··· Data to examine ···
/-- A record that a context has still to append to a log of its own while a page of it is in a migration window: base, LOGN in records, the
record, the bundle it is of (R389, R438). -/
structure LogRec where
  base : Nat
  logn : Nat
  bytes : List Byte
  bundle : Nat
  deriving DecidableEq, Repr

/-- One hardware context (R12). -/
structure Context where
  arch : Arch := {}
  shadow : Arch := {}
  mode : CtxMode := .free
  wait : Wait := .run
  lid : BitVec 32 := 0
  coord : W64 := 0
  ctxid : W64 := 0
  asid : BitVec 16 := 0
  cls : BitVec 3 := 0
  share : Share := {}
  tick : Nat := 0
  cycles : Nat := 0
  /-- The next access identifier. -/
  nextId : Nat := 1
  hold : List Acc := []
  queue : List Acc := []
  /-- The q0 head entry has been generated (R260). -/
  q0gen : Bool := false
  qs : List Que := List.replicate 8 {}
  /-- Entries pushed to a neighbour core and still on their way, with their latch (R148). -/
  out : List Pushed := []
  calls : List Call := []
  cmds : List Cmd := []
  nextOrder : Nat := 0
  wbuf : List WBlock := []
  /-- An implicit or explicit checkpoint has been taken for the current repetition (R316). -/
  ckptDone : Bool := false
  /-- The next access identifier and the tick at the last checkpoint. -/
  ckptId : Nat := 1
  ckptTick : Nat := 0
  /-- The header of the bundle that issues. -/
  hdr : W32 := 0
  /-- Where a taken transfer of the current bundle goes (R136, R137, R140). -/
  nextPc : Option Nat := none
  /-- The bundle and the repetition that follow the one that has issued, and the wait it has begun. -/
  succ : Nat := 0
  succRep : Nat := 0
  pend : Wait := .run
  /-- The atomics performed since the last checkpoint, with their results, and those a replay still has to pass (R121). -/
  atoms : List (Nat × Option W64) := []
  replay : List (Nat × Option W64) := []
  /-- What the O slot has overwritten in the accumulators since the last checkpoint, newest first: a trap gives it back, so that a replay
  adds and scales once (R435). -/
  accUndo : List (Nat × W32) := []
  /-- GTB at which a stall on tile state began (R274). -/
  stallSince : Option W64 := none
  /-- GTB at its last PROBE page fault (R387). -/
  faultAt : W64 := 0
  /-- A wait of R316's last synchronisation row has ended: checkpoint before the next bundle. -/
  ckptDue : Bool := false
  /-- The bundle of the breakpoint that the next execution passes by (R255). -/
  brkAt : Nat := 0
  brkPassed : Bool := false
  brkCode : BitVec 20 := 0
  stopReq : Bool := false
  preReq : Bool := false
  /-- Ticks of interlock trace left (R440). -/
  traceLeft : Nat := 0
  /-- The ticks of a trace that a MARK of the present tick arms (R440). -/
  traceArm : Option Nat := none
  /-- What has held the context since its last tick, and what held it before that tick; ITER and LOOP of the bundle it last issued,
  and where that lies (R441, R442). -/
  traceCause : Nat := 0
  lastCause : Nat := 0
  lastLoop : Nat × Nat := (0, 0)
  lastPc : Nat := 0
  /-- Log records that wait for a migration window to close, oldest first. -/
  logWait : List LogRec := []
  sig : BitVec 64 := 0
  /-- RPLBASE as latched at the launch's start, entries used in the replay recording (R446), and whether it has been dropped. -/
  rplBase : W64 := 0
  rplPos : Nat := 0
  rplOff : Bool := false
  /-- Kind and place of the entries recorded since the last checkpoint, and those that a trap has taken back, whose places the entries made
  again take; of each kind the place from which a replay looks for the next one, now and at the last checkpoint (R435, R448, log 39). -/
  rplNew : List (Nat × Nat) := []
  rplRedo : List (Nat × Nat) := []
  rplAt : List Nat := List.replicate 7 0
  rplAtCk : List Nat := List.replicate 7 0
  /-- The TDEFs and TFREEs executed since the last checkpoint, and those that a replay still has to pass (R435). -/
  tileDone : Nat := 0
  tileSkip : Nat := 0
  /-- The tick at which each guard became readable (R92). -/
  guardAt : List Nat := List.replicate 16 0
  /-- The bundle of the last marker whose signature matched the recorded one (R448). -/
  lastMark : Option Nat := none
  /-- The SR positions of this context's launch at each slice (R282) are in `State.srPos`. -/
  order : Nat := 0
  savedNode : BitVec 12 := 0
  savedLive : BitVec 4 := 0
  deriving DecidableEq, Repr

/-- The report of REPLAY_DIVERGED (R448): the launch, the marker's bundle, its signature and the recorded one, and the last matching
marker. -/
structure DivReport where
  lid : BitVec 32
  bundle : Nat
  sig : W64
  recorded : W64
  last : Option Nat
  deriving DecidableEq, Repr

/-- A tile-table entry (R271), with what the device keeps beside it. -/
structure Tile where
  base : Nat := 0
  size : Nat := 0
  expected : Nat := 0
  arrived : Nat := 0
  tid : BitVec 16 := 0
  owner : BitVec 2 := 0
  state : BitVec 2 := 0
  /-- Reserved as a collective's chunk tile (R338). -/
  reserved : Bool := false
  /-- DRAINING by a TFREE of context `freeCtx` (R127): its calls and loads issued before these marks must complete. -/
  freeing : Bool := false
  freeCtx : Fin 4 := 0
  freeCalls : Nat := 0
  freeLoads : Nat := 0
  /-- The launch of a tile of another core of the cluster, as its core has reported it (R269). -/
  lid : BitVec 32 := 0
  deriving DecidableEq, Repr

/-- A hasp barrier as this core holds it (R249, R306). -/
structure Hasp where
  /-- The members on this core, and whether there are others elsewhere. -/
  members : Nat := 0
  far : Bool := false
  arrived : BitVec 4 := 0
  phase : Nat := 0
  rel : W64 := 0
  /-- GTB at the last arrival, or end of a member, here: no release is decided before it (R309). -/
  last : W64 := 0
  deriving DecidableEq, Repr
···
Problem requirements ▸ Identify the lines of the entries containing the string "signature". Copy each such line.

Exercise result ▸
  /-- The bundle of the last marker whose signature matched the recorded one (R448). -/
/-- The report of REPLAY_DIVERGED (R448): the launch, the marker's bundle, its signature and the recorded one, and the last matching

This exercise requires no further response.